On ne peut pas placer plusieurs reines sur une même ligne. On peut donc simplifier la modélisation en ne travaillant que sur les colonnes. Ainsi, on cherchera à ne retourner qu'un tableau d'index de colonne, chacun de ces index correspondant à la ligne de son propre index dans le tableau. Pour illustrer, on produira en retour un tableau de la forme [x, y, z] qui correspond en pratique aux coordonnées (0, x), (1, y) et (2, z) sur l'échiquier.

Représentons cette modélisation dans le cas de la résolution du problème avec huit reines.

Représentation de la modélisation

Note : en Python, la fonction enumerate permet d'obtenir de façon immédiate ce résultat.

>>> list(enumerate([3, 2, 1]))
[(0, 3), (1, 2), (2, 1)]

Il est alors « facile » de déterminer si une reine est en sécurité connaissant la position des autres :

  • Par construction, aucune reine ne peut être sur la même ligne.
  • Deux reines sont sur la même colonne lorsque leur index de colonne est la même (c[i] == c[j]).
  • Deux reines sont sur la même diagonale lorsque leur différence d'index dans le tableau (donc leur différence d'index de ligne) est égal à leur différence d'index de colonne (abs(c[i] - c[j]) == abs(i - j)). La valeur absolue permet de traiter indifféremment les diagonales « montantes » et les diagonales « descendantes ».

Ainsi, les solutions, lorsqu'elles existent, forment un sous-ensemble des permutations de {1 ; 2 ; ... ; n - 1} (où n est le nombre de reines et la dimension de l'échiquier).

Représentation de la modélisation

Approche naïve : examen de l'intégralité des permutations

Cette approche revient à essayer toutes les combinaisons de placement des reines et de retenir celles pour lesquelles toutes les reines sont en sécurité. Compte tenu du fait que deux reines ne peuvent être sur la même colonne, la solution est une permutation de la suite d'entiers de 0 à n - 1.

Génération des permutations

Il est possible de déterminer toutes les permutations possibles d'un tableau en utilisant — par exemple — l'algorithme de Heap qui minimise le nombre de mouvements nécessaires à l'obtention de l'intégralité des permutations. Une permutation est obtenue de la précédente en interchangeant la position de deux éléments (et seulement deux).

J'en propose une implémentation récursive : compte tenu des dimensions des tableaux de notre problème, cela reste raisonnable ; on ne risque pas le dépassement de la capacité de la pile d'exécution.

def permutations(array):
    def __permutations(array, size):
        if size == 1:
            yield array
        else:
            for i in range(size):
                for p in  __permutations(array, size - 1):
                    yield p
                if size % 2 == 0:
                    array[i], array[size - 1] = array[size - 1], array[i]
                else:
                    array[0], array[size - 1] = array[size - 1], array[0]

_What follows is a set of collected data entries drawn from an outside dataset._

/-- Kernel calls (R83 to R85, R213 to R217, R429): SPAWN submits the record that its capability names; JOIN ends when the
timeline has reached the value; SVC sends its lanes' entries to the service core of its die and sleeps, and when the batch
is served it is complete, each lane holding the reply words of its entry; REVOKE reads the ranges of a region once and
marks them in the epoch that comes next, when there is room. A SPAWN that waits for room, the die that serves a call, and
which launches are of level K: notes/assumptions/29.md, 36.md, 37.md. -/
def Obligations.KernelCalls : Prop :=
  (∀ (d : Reg) (q : BitVec 4) (va : Nat) (ps : List Place),
    let cs (s : State) (x : Iss) : List Cap :=
      (s.getCaps ps).map (fun k => if (x.g.qr q.toNat).has pLOADCAP then k else ⟨k.bits, false⟩)
    let sub (s : State) (x : Iss) := (s.touchAll x.ag false ps).submit x.g.vd (recordBits (cs s x)) (recordTagBits (cs s x))
    let region (s : State) (x : Iss) : Cap :=
      ({ vd := x.g.vd, num := 0, ctx := 0, bits := recordBits (cs s x), tags := recordTagBits (cs s x), kern := x.g.kern,
         aspace := x.g.aspace, region := 0 } : Launch).regionCap
    RetiresWhen (.spawn d q) (fun s x => capCheck (x.g.qr q.toNat) 0 768 pLOAD = .ok va
        ∧ placesFrom s x.ag { r := true } va 48 = .ok ps ∧ x.gate s false (ps.map (fun p => ⟨x.low, p⟩)) = none
        ∧ s.intakeFull x.g.vd (region s x) = false)
      (fun s x => (sub s x).1)
      (fun s x => ({ x with g := x.remote false (ps.map (fun p => ⟨x.low, p⟩)) } : Iss).toS d (sub s x).2))
  ∧ (∀ (a : Reg) (q : BitVec 4) (k : LaneAt),
    let n (x : Iss) := (x.g.rd2 a 0).toNat
    let tl := k.pl.keys.headD 0
    let open_ (s : State) (x : Iss) : Prop := x.timeline s q { r := true } = .ok k ∧ x.gate s false [k] = none
    RetiresWhen (.join a q) (fun s x => open_ s x ∧ n x ≤ s.tlDone tl)
      (fun s x => s.touch x.ag false k.pl) (fun _ x => x.remote false [k])
    ∧ WaitsWhen (.join a q) (fun s x => open_ s x ∧ s.tlDone tl < n x)
      (fun s x => s.touch x.ag false k.pl) (fun _ x => .timelines [((x.g.qr q.toNat).cursor, n x)]))
  ∧ (∀ (d a : Reg) (die : Nat),
    let b (s : State) (x : Iss) : Batch :=
      { die := die, vd := x.g.vd, unit := x.u, slotB := x.b, rd := d.toNat, mask := x.act,
        entries := x.lanes.map (fun l => (l, (List.range 8).map (fun i => x.g.rd (Reg.plus a i) l))), age := s.ticket }
    WaitsWhen (.svc d a) (fun s x => (x.serviceDie s).filter (fun k => (s.serviceEp k).isSome) = some die)
      (fun s x => { s with batches := put s.batches s.ticket (b s x) }.request 3 die x.g.vd x.lanes.length (.batch s.ticket))
      (fun s _ => .service s.ticket))
  ∧ (∀ (s : State) (id : Nat) (b : Batch) (g : Grp) (p : Path), find s.batches id = some b → find s.units b.unit = some g →
      g.slot b.slotB = some p → p.wait = some (.service id) → p.link = none → g.pick (s.genOf g) = none → b.rd + 3 < 96 →
      (b.entries.map Prod.fst).Nodup → (∀ l ∈ b.entries.map Prod.fst, l < 64) →
      let t := s.batchDone id
      find t.batches id = none
      ∧ ∃ h, find t.units b.unit = some h
        ∧ h.slot b.slotB = some { p with pc := p.pc + 4, hints := [], wait := none, stall := 0, part := none }
        ∧ ∀ i l k, (b.entries.map Prod.fst)[i]? = some l → k < 4 → h.rd (BitVec.ofNat 7 (b.rd + k)) l
            = BitVec.ofNat 32 (s.openRn (s.slotAt b.die (b.slot.getD 0) + 64 + 48 * i + 32 + 4 * k) 4))
  ∧ ∀ (d : Reg) (q : BitVec 4) (base p : Nat) (o : Obj),
    let ep (s : State) (x : Iss) : Epochs := look {} s.epochs x.g.vd
    let marked (s : State) (x : Iss) (ks : List (Nat × Nat)) : State := { s with
      epochs := put s.epochs x.g.vd { ep s x with last := max (ep s x).last (ep s x).next }
      rmarks := s.rmarks ++ ks.map (fun k =>
        ({ part := p, vd := x.g.vd, epoch := (ep s x).next, lo := k.1, hi := k.2 } : RMark)) }
    let named (s : State) (x : Iss) : Prop := objCheck (x.g.qr q.toNat) 6 pREVOKE = .ok base
      ∧ s.obj? 6 x.g.vd base = some o ∧ s.partOfVd x.g.vd = some p
    RetiresWhen (.revoke d q) (fun s x => named s x ∧ (∀ ks, x.p.wait ≠ some (.marking ks))
        ∧ s.marksIn p + (s.regionRanges o.vd o).length ≤ 4096)
      (fun s x => marked s x (s.regionRanges o.vd o)) (fun s x => x.toPair d (ep s x).next)
    ∧ WaitsWhen (.revoke d q) (fun s x => named s x ∧ (∀ ks, x.p.wait ≠ some (.marking ks))
        ∧ 4096 < s.marksIn p + (s.regionRanges o.vd o).length)
      (fun s _ => s) (fun s _ => .marking (s.regionRanges o.vd o))
    ∧ ∀ ks, RetiresWhen (.revoke d q) (fun s x => named s x ∧ x.p.wait = some (.marking ks) ∧ s.marksIn p + ks.length ≤ 4096)
      (fun s x => marked s x ks) (fun s x => x.toPair d (ep s x).next)
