-- ==== Sys2Proof/Laws/Sigs.lean ====
section
/-! SUPPORT. The written-out signatures are those of the instructions. -/
namespace Sys2Proof.Machine

theorem sig_csetb (d : BitVec 4) (a : Reg) (q : BitVec 4) : Instr.sig (.csetb d a q) = sigCsetb d a q := rfl

theorem sig_csetbx (d : BitVec 4) (a : Reg) (q : BitVec 4) : Instr.sig (.csetbx d a q) = sigCsetbx d a q := rfl

theorem sig_candp (d : BitVec 4) (a : Reg) (q : BitVec 4) : Instr.sig (.candp d a q) = sigCandp d a q := rfl

theorem sig_cinc (d : BitVec 4) (a : Reg) (q : BitVec 4) : Instr.sig (.cinc d a q) = sigCinc d a q := rfl

theorem sig_cseta (d : BitVec 4) (a : Reg) (q : BitVec 4) : Instr.sig (.cseta d a q) = sigCseta d a q := rfl

theorem sig_cgetb (d : Reg) (q : BitVec 4) : Instr.sig (.cgetb d q) = sigCgetb d q := rfl

theorem sig_cgetbCur (d : Reg) (q : BitVec 4) : Instr.sig (.cgetbCur d q) = sigCgetbCur d q := rfl

theorem sig_cgetl (d : Reg) (q : BitVec 4) : Instr.sig (.cgetl d q) = sigCgetl d q := rfl

theorem sig_cgetp (d : Reg) (q : BitVec 4) : Instr.sig (.cgetp d q) = sigCgetp d q := rfl

theorem sig_cgeto (d : Reg) (q : BitVec 4) : Instr.sig (.cgeto d q) = sigCgeto d q := rfl

theorem sig_cgett (d : Reg) (q : BitVec 4) : Instr.sig (.cgett d q) = sigCgett d q := rfl

theorem sig_cmov (d : BitVec 4) (q : BitVec 4) : Instr.sig (.cmov d q) = sigCmov d q := rfl

theorem sig_cmovToLanes (d : Reg) (q : BitVec 4) : Instr.sig (.cmovToLanes d q) = sigCmovToLanes d q := rfl

theorem sig_cmovFromLane (d : BitVec 4) (a : Reg) : Instr.sig (.cmovFromLane d a) = sigCmovFromLane d a := rfl

theorem sig_cclr (d : BitVec 4) : Instr.sig (.cclr d) = sigCclr d := rfl

theorem sig_ctstsub (d : Reg) (a : BitVec 4) (q : BitVec 4) : Instr.sig (.ctstsub d a q) = sigCtstsub d a q := rfl

theorem sig_cseal (d : BitVec 4) (a : BitVec 4) (q : BitVec 4) : Instr.sig (.cseal d a q) = sigCseal d a q := rfl

theorem sig_cunseal (d : BitVec 4) (a : BitVec 4) (q : BitVec 4) : Instr.sig (.cunseal d a q) = sigCunseal d a q := rfl

theorem sig_cseale (d : BitVec 4) (q : BitVec 4) : Instr.sig (.cseale d q) = sigCseale d q := rfl

theorem sig_cinvoke (d : BitVec 4) (q : BitVec 4) : Instr.sig (.cinvoke d q) = sigCinvoke d q := rfl

theorem sig_send (d : Reg) (a : Reg) (q : BitVec 4) : Instr.sig (.send d a q) = sigSend d a q := rfl

theorem sig_recv (d : Reg) (q : BitVec 4) : Instr.sig (.recv d q) = sigRecv d q := rfl

theorem sig_callMsg (d : Reg) (a : Reg) (q : BitVec 4) : Instr.sig (.callMsg d a q) = sigCallMsg d a q := rfl

theorem sig_reply (d : Reg) (a : Reg) (q : BitVec 4) : Instr.sig (.reply d a q) = sigReply d a q := rfl

theorem sig_nbsend (d : Reg) (a : Reg) (q : BitVec 4) : Instr.sig (.nbsend d a q) = sigNbsend d a q := rfl

theorem sig_signal (q : BitVec 4) : Instr.sig (.signal q) = sigSignal q := rfl

theorem sig_waitn (d : Reg) (q : BitVec 4) : Instr.sig (.waitn d q) = sigWaitn d q := rfl

theorem sig_spawn (d : Reg) (q : BitVec 4) : Instr.sig (.spawn d q) = sigSpawn d q := rfl

theorem sig_join (a : Reg) (q : BitVec 4) : Instr.sig (.join a q) = sigJoin a q := rfl

theorem sig_svc (d : Reg) (a : Reg) : Instr.sig (.svc d a) = sigSvc d a := rfl

theorem sig_revoke (d : Reg) (q : BitVec 4) : Instr.sig (.revoke d q) = sigRevoke d q := rfl

theorem sig_bra (o : BitVec 20) : Instr.sig (.bra o) = sigBra o := rfl

theorem sig_brp (p : BitVec 3) (o : BitVec 20) : Instr.sig (.brp p o) = sigBrp p o := rfl

theorem sig_brn (p : BitVec 3) (o : BitVec 20) : Instr.sig (.brn p o) = sigBrn p o := rfl

theorem sig_brall (o : BitVec 20) : Instr.sig (.brall o) = sigBrall o := rfl

theorem sig_brany (o : BitVec 20) : Instr.sig (.brany o) = sigBrany o := rfl

theorem sig_brnone (o : BitVec 20) : Instr.sig (.brnone o) = sigBrnone o := rfl

theorem sig_branchCall (o : BitVec 20) : Instr.sig (.branchCall o) = sigBranchCall o := rfl

theorem sig_recMark (imm : BitVec 9) : Instr.sig (.recMark imm) = sigRecMark imm := rfl

theorem sig_path (a : Reg) (imm : BitVec 9) : Instr.sig (.path a imm) = sigPath a imm := rfl

theorem sig_pyield : Instr.sig (.pyield) = sigPyield := rfl

theorem sig_ret (a : Reg) : Instr.sig (.ret a) = sigRet a := rfl

theorem sig_jmpr (a : Reg) : Instr.sig (.jmpr a) = sigJmpr a := rfl

theorem sig_callr (d : Reg) (a : Reg) : Instr.sig (.callr d a) = sigCallr d a := rfl

theorem sig_srd (d : Reg) (b : Reg) : Instr.sig (.srd d b) = sigSrd d b := rfl

theorem sig_swr (a : Reg) (b : Reg) : Instr.sig (.swr a b) = sigSwr a b := rfl

theorem sig_xretRetry : Instr.sig (.xretRetry) = sigXretRetry := rfl

theorem sig_xretSkip : Instr.sig (.xretSkip) = sigXretSkip := rfl

theorem sig_nop : Instr.sig (.nop) = sigNop := rfl

theorem sig_exit : Instr.sig (.exit) = sigExit := rfl

theorem sig_brk (b : Reg) : Instr.sig (.brk b) = sigBrk b := rfl

theorem sig_clock (d : Reg) : Instr.sig (.clock d) = sigClock d := rfl

theorem sig_role (r : BitVec 2) : Instr.sig (.role r) = sigRole r := rfl

theorem sig_sysrd (d : Reg) (a : Reg) : Instr.sig (.sysrd d a) = sigSysrd d a := rfl

theorem sig_syswr (d : Reg) (a : Reg) (b : Reg) : Instr.sig (.syswr d a b) = sigSyswr d a b := rfl

theorem sig_tlbinv (a : Reg) (b : Reg) : Instr.sig (.tlbinv a b) = sigTlbinv a b := rfl

theorem sig_tlbinva (b : Reg) : Instr.sig (.tlbinva b) = sigTlbinva b := rfl

theorem sig_tlbinvaAll : Instr.sig (.tlbinvaAll) = sigTlbinvaAll := rfl

theorem sig_ptwsync : Instr.sig (.ptwsync) = sigPtwsync := rfl

theorem sig_eret (d : Reg) (a : Reg) (q : BitVec 4) : Instr.sig (.eret d a q) = sigEret d a q := rfl

theorem sig_haltctx (d : Reg) (q : BitVec 4) : Instr.sig (.haltctx d q) = sigHaltctx d q := rfl

theorem sig_haltctxSave (d : Reg) (q : BitVec 4) : Instr.sig (.haltctxSave d q) = sigHaltctxSave d q := rfl

theorem sig_resumectx (d : Reg) (a : Reg) (q : BitVec 4) : Instr.sig (.resumectx d a q) = sigResumectx d a q := rfl

theorem sig_stoprd (d : BitVec 4) (q : BitVec 4) : Instr.sig (.stoprd d q) = sigStoprd d q := rfl

theorem sig_qdrain (d : Reg) (q : BitVec 4) : Instr.sig (.qdrain d q) = sigQdrain d q := rfl

theorem sig_objnew (d : BitVec 4) (a : Reg) (q : BitVec 4) : Instr.sig (.objnew d a q) = sigObjnew d a q := rfl

theorem sig_pload (d : Reg) (a : Reg) (q : BitVec 4) : Instr.sig (.pload d a q) = sigPload d a q := rfl

theorem sig_pswap (d : Reg) (a : Reg) : Instr.sig (.pswap d a) = sigPswap d a := rfl

theorem sig_pstat (d : Reg) (a : Reg) (b : Reg) : Instr.sig (.pstat d a b) = sigPstat d a b := rfl

theorem sig_imm (h : BitVec 23) : Instr.sig (.imm h) = sigImm h := rfl

theorem sig_guard (p : BitVec 3) (n : BitVec 1) : Instr.sig (.guard p n) = sigGuard p n := rfl

theorem sig_sched (s : BitVec 4) (y : BitVec 1) (r : BitVec 3) : Instr.sig (.sched s y r) = sigSched s y r := rfl

theorem sig_rmode (rm : BitVec 3) (t : BitVec 2) : Instr.sig (.rmode rm t) = sigRmode rm t := rfl

theorem sig_chainop (a : BitVec 11) (b : BitVec 11) : Instr.sig (.chainop a b) = sigChainop a b := rfl

theorem sig_offhi (h : BitVec 23) : Instr.sig (.offhi h) = sigOffhi h := rfl

theorem sig_matx (k : BitVec 10) (start : BitVec 7) (strm : BitVec 2) : Instr.sig (.matx k start strm) = sigMatx k start strm := rfl

end Sys2Proof.Machine
end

    return __permutations(array, len(array))

Pour donner un exemple :

>>> for perm in permutations(['a', 'b', 'c']): print perm
...
['a', 'b', 'c']
['b', 'a', 'c']
['c', 'a', 'b']
['a', 'c', 'b']
['b', 'c', 'a']
['c', 'b', 'a']

En pratique, la bibliothèque standard Python propose dans le module itertools une fonction générant ces permutations. Mesurons grossièrement le temps d'exécution de ce code avec les deux implémentations :

a = [0, 1, 2, 3, 4, 5, 6]
for i in range(10000):
    for perm in permutations(a):
        perm
# Heap
$ time python heaps.py
real    0m42.860s
user    0m42.832s
sys     0m0.008s

# itertools
$ time python itertools.py
real    0m3.433s
user    0m3.428s
sys     0m0.000s

La fonction de la blbliothèque standard est bien plus performante que l'implémentation proposée ci-dessus (et heureusement). On utilisera donc celle-ci pour la résolution du problème : autant ne pas tendre le bâton pour se faire battre.

Résolution

On a vu que l'ensemble des solutions était contenu dans l'ensemble des permutations de {1 ; 2 ; ... ; n - 1}, soit l'ensemble des permutations de n entiers distincts. De par cette modélisation :

  • puisqu'on ne peut pas mettre deux valeurs au même index d'un tableau, les reines ne peuvent pas être sur la même ligne ;
  • par construction de l'ensemble sur lequel on initialise les permutations, aucune reine ne peut être sur la même colonne qu'un autre.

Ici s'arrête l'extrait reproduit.